Educating the next generation: To Grace Through Grace

Educating the next generation: To Grace Through Grace August 12, 2013

I got my mother’s artistic eye, my grandfather’s sharp mind and my grandmother’s storytelling flair.

As I wrote Big Topics at Midnight, the only way I knew to move forward was to look back.  The single-perspective history I’d learned in school was too limited, so I started reading other versions by women and people of color. To my horror, I found many of these new stories in direct conflict with the “official” accounts.

Wondering how my ancestors fit into this bigger picture of history, I did some sleuthing, work that at turns both inspired and devastated me.  I learned that one of my ancestors helped destroy thirty-six Cherokee Villages and later owned thirteen slaves. As often happens with women, most of my grandmothers’ stories had been lost.

Along with some family beliefs and behaviors I admired, I found some I didn’t want to pass on to the next generation. Healing my life involved listening to my ancestors, hearing with the ears of my heart how they moved from despair to joy. I did free writes to connect to their voices and to recover the parts of their stories that had been lost. This process changed my life.

Looking back, I realized that my life would ripple beyond my death.  I decided that I must be a good ancestor now.

To mark my life’s work as an offering for future generations, I wrote the following letter to my granddaughter, seven generations in the future:[1]

 

Dear Grace,

It will be years before you walk on this planet Earth, but the same stardust and DNA swirls through our bodies. You were the last thing on my mind when I began to write Big Topics at Midnight. Then one day you introduced yourself as my granddaughter from seven generations in the future and, as if your life depended on it, encouraged me to keep diving deeper into the big topics of race, class, gender and myself.

It’s hard to know how to speak in ways you will understand a few hundred years from now. Just as when I read Biblical texts written two thousand years ago, when you read my words, things will be different. What I can say for certain is that I wrote from the truest place I knew and hope that my words will translate across time and space.

This journey has been full of Graces and grace. One Grace was a slave of our ancestors, Jacob and Margaret Tipps, seven generations before me. I don’t know the details of her life, but I discovered that living on a small plantation in the eighteen hundreds, she likely experienced brutality. Yet this Grace reached out to me and showed me that life is much bigger than I’d ever imagined. She refused to let me drift off to sleep again. You, young Grace, were right by her side.

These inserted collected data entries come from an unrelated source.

-- ==== Sys2Proof/Machine/Planner.lean ====
section
/-!
DEFINITION. The furrow planner's build (R187 to R202, R204, R240, R241, R243, R257, R259): candidates, the BSS, the ranking, rates,
elements, and the MSDUs claimed.
-/
namespace Sys2Proof.Machine
open Sys2Proof

/-! Candidates (R187). -/

/-- What a station offers the radio. -/
structure Offer where
  sta : Nat
  ctx : Sta
  tids : List Nat
  ul : List Nat
  deriving DecidableEq, Repr, Inhabited

/-- Stations with eligible traffic, downlink or uplink. -/
def offers (r : Nat) (s : State) : List Offer :=
  s.mac.sta.filterMap fun p =>
    let o : Offer := { sta := p.1, ctx := p.2, tids := dlTids r p.1 p.2 s, ul := (List.range 4).map (ulDemand r p.1 p.2 s) }
    if o.tids.isEmpty && o.ul.all (· == 0) then none else some o

/-- The offer has traffic of an AC. -/
def offerAc (o : Offer) (a : Nat) : Bool := o.tids.any (fun t => acOfTid t == a) || o.ul.getD a 0 > 0

/-- Group queues that may compete (R196): after a DTIM beacon while a station dozes, always otherwise. -/
def groupOffers (r : Nat) (s : State) : List Nat :=
  ((List.range 64).map fun i => 64 * r + i).filter fun q =>
    let b := q / 4
    khas s.sched.gq q && (vget s.mac.bss b).en && !(vget s.mac.bss b).held &&
      ((vget s.mac.bss b).dtimOpen || !((staOfBss b s).any fun p => p.2.doze))

/-- The highest AC with an eligible queue or uplink demand (R190). -/
def planAc (os : List Offer) (gs : List Nat) : Option Nat :=
  [3, 2, 1, 0].find? fun a => os.any (fun o => offerAc o a) || gs.any fun q => q % 4 == a

/-- Urgent TIDs of an offer, with their deadlines in ns of TB2 (R192). -/
def urgentTids (o : Offer) (s : State) : List (Nat × Nat) :=
  o.tids.filterMap fun t =>
    match kget s.sched.urgent (8 * o.sta + t), tidQueue (8 * o.sta + t) s with
    | some at_, f :: _ => if f.enq ≤ at_ ∧ vget o.ctx.tll t > 0 then some (t, f.enq + vget o.ctx.tll t * 100000) else none
    | _, _ => none

/-- The offer's urgent uplink deadlines. -/
def urgentUls (o : Offer) : List Nat :=
  (List.range 8).filterMap fun t =>
    if bit o.ctx.ulUrgent t && o.ul.getD (acOfTid t) 0 > 0 then some (vget o.ctx.lastUlRu t + vget o.ctx.tll t * 100000) else none

/-- The earliest urgent deadline of an offer. -/
def earliest (o : Offer) (s : State) : Option Nat := minOf ((urgentTids o s).map (·.2) ++ urgentUls o)

/-- The deadline an offer is ranked by: none where urgent rank is lost (R193). -/
def deadline (r : Nat) (o : Offer) (s : State) : Option Nat := if (vget s.sched.radio r).overcap then none else earliest o s

/-- The BSS an airtime account stands for: the transmitting BSS of a set. -/
def acctBss (b : Nat) (s : State) : Nat := ((vget s.mac.bss b).setTx).getD b

/-- Virtual time a BSS competes with: the lowest among the members of its set. -/
def bssV (b : Nat) (s : State) : Nat :=
  (minOf (((List.range 48).filter fun i => acctBss i s == b).map fun i => (vget s.mac.bss i).shareV)).getD (vget s.mac.bss b).shareV

/-- The list element with the least key, the first of equals. -/
def leastBy (l : List Nat) (key : Nat → Nat) : Option Nat :=
  l.foldl (fun m x => match m with | none => some x | some y => if key x < key y then some x else some y) none

/-- The BSS of the next furrow (R190). -/
def chooseBss (r pa : Nat) (os : List Offer) (gs : List Nat) (s : State) : Option Nat :=
  let all := (List.range 16).map (16 * r + ·)
  let has (p : Offer → Bool) (g : Nat → Bool) (b : Nat) : Bool :=
    os.any (fun o => acctBss (linkBss o.ctx r) s == b && p o) || gs.any fun q => acctBss (q / 4) s == b && g q
  let urgent := os.filterMap fun o => (deadline r o s).map fun d => (d, acctBss (linkBss o.ctx r) s)
  match urgent.foldl (fun m p => match m with | none => some p | some y => if p.1 < y.1 then some p else some y) none with
  | some p => some p.2
  | none =>
    let shared := all.filter fun b => (vget s.mac.bss b).share > 0
    match leastBy (shared.filter (has (fun o => offerAc o pa) (fun q => q % 4 == pa))) (bssV · s) with
    | some b => some b
    | none =>
      match leastBy (shared.filter (has (fun _ => true) (fun _ => true))) (bssV · s) with
      | some b => some b
      | none =>
        let z := (all.filter fun b => (vget s.mac.bss b).share == 0).filter (has (fun _ => true) (fun _ => true))
        match z.find? fun b => b ≥ 16 * r + (vget s.sched.radio r).zeroNext with
        | some b => some b
        | none => z.head?

/-- Rank of an offer: class and key (R191). -/
def rankOf (r pa : Nat) (o : Offer) (s : State) : Nat × Nat :=
  match deadline r o s with
  | some d => (1, d)
  | none =>
    if offerAc o pa then (2, vget o.ctx.v pa)
    else (3, (minOf (((List.range 4).filter (offerAc o)).map (vget o.ctx.v ·))).getD 0)

/-- Order of ranks: class, key, station index. -/
def rankLe (a b : (Nat × Nat) × Offer) : Bool :=
  a.1.1 < b.1.1 || (a.1.1 == b.1.1 && (a.1.2 < b.1.2 || (a.1.2 == b.1.2 && a.2.sta ≤ b.2.sta)))

def insertRank (a : (Nat × Nat) × Offer) : List ((Nat × Nat) × Offer) → List ((Nat × Nat) × Offer)
  | [] => [a]
  | b :: r => if rankLe a b then a :: b :: r else b :: insertRank a r

/-- The offers of a BSS or set in rank order. -/
def ranked (r pa b : Nat) (os : List Offer) (s : State) : List ((Nat × Nat) × Offer) :=
  ((os.filter fun o => acctBss (linkBss o.ctx r) s == b).map fun o => (rankOf r pa o s, o)).foldr insertRank []

/-! Rates (R200, R202). -/

/-- The highest MCS up to a cap that a test allows, else 0. -/
def topMcs (cap : Nat) (ok : Nat → Bool) : Nat := ((List.range (cap + 1)).reverse.find? ok).getD 0

/-- Downlink MCS and NSS of a station on a link in a format (R200). -/
def rateIn (r n fmt : Nat) (x : Sta) (s : State) : Nat × Nat :=
  let blk := vget x.block r
  let cap := mcsTop fmt blk
  let la : Int := (vget s.sched.radio r).laMargin
  let rt := vget x.rate r
  let want := nssTop r fmt blk s
  match csiFor r n want s with
  | some c =>
    let base := topMcs cap fun m => c.snr ≥ -4 * evmReq fmt m + 2 * la
    (min cap (Int.toNat (base + rt.offset)), max 1 (min want c.rank))
  | none =>
    let base := match rt.evm with
      | some e => topMcs cap fun m => e ≤ 32 * evmReq fmt m - 16 * la
      | none => 0
    (min cap (Int.toNat (base + rt.offset)), want)

/-- In the best format of its link. -/
def dlRate (r n : Nat) (x : Sta) (s : State) : Nat × Nat := rateIn r n (linkForm r (vget s.fe r).bw (vget x.block r) s).1 x s

/-- Uplink MCS and streams in a TB format (R202, R117). -/
def ulRate (r fmt : Nat) (x : Sta) (s : State) : Nat × Nat :=
  let blk := vget x.block r
  let la : Int := (vget s.sched.radio r).laMargin
  (match (vget x.rate r).evm with
   | some e => topMcs (mcsTop fmt blk) fun m => e ≤ 32 * evmReq fmt m - 16 * la
   | none => 0, nssTop r fmt blk s)

/-! Claims (R204, R402). -/

/-- Bytes of an MSDU as an MPDU with delimiter and padding: QoS header and FCS 30, cipher header and tag 24, delimiter 4, to a
multiple of 4 (IEEE 802.11). -/
def mpduBytes (f : Frame) : Nat := 4 * ceilDiv (f.bytes.length + 30 + 24 + 4) 4

/-- Numbers an MSDU that is claimed: its sequence number, and under the station's transmit key its PN; none where the key is
locked, and the frame stays. -/
def numberFrame (r n tid : Nat) (f : Frame) (s : State) : Option (Frame × State) :=
  let q := 8 * n + tid
  let sn := (kget s.mac.txSn q).getD 0
  let p := match f.sn with
    | some _ => (f, s)
    | none => ({ f with sn := some sn }, withMac (fun m => { m with txSn := kset m.txSn q ((sn + 1) % 4096) }) s)
  match f.slot, (kget s.mac.sta n).bind (·.txKey) with
  | none, some (kid, k) =>
    match takePn k p.2 with
    | (none, _) => none
    | (some pn, t) =>
      let g := { p.1 with keyId := some kid, slot := some k, pn := pn }
      some (g, withSec (fun x => { x with jobs := x.jobs ++ [{ kind := .txAir, unit := r, slot := some k, frame := g }] }) t)
  | _, _ => some p

/-- An MPDU may join those of its TID that the PPDU carries: the first one always, further ones within the window of a transmit session that the
peer has granted (R161; that there is no A-MPDU of a TID without one is IEEE 802.11's, PRESUMED, log 91). -/
def mayJoin (q : Nat) (mine : List Frame) (f : Frame) (s : State) : Bool :=
  match mine.head?, kget s.mac.txBa q with
  | none, _ => true
  | some g, some b => b.agreed && ((f.sn.getD ((kget s.mac.txSn q).getD 0)) + 4096 - g.sn.getD 0) % 4096 < b.win
  | some _, none => false

/-- Claims MSDUs from the head of one queue while they fit the bytes left and the count left. -/
def claimQueue (r n tid : Nat) : (fuel : Nat) → (room left : Nat) → List (Nat × Frame) → State → List (Nat × Frame) × Nat × Nat × State
  | 0, room, left, acc, s => (acc, room, left, s)
  | k + 1, room, left, acc, s =>
    if left = 0 ∨ khas s.mac.bar (8 * n + tid) = true then (acc, room, left, s)
    else
      match tidQueue (8 * n + tid) s with
      | [] => (acc, room, left, s)
      | f :: rest =>
        let fits := match kget s.mac.sta n with | some x => frameServes tid x r f | none => true
        if mpduBytes f > room || !fits || !mayJoin (8 * n + tid) ((acc.filter (·.1 == tid)).map (·.2)) f s then (acc, room, left, s)
        else
          match numberFrame r n tid f s with
          | none => (acc, room, left, s)
          | some (g, t) => claimQueue r n tid k (room - mpduBytes f) (left - 1) (acc ++ [(tid, g)]) (setTidQueue (8 * n + tid) rest t)

/-- The order in which a station's TIDs fill its RU (R191): urgent ones, the plan AC, then the other ACs, highest first. -/
def tidOrder (pa : Nat) (urgent tids : List Nat) : List Nat :=
  (urgent ++ (tidsOfAc pa).filter tids.contains ++ ([3, 2, 1, 0].flatMap tidsOfAc).filter tids.contains).eraseDups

My generation carries the responsibility to live our lives in such a way that yours is left with possibilities rather than the remains of today’s physical and spiritual toxins. I don’t want you to be born onto a planet split apart between those who have access to money and power and those who don’t. I don’t want you to struggle against a patriarchal undertow to find your own voice. I don’t want you to have to live among people who believe that the color of one’s skin is an indicator of value. Instead, I long for you to be the person you were created to be, living in communities with others embodying their own fullness. This book, and opening conversations about race, class and gender is my gift to further that end.

Walking on this Earth between Grace and Grace, I am Nancy Ann Mathys Thurston. In Hebrew, both Nancy and Ann mean grace. In a world filled with grace and Grace, anything is possible. I pray that my story will be intertwined with the stories of many, forming a web strong enough to beautifully support generations yet unborn.

May it be so.

Blessings, Nancy

 

Through the lenses of race, class and gender, Nancy M. Thurston excavates history—personal, familial, global—for the sake of cross-generational healing and transformation.  

 



[1] Nancy M. Thurston, Big Topics at Midnight: A Texas Girl Wakes Up to Race, Class, Gender and Herself (Portland, Oregon:Rosegate Press, 2011), 354-355.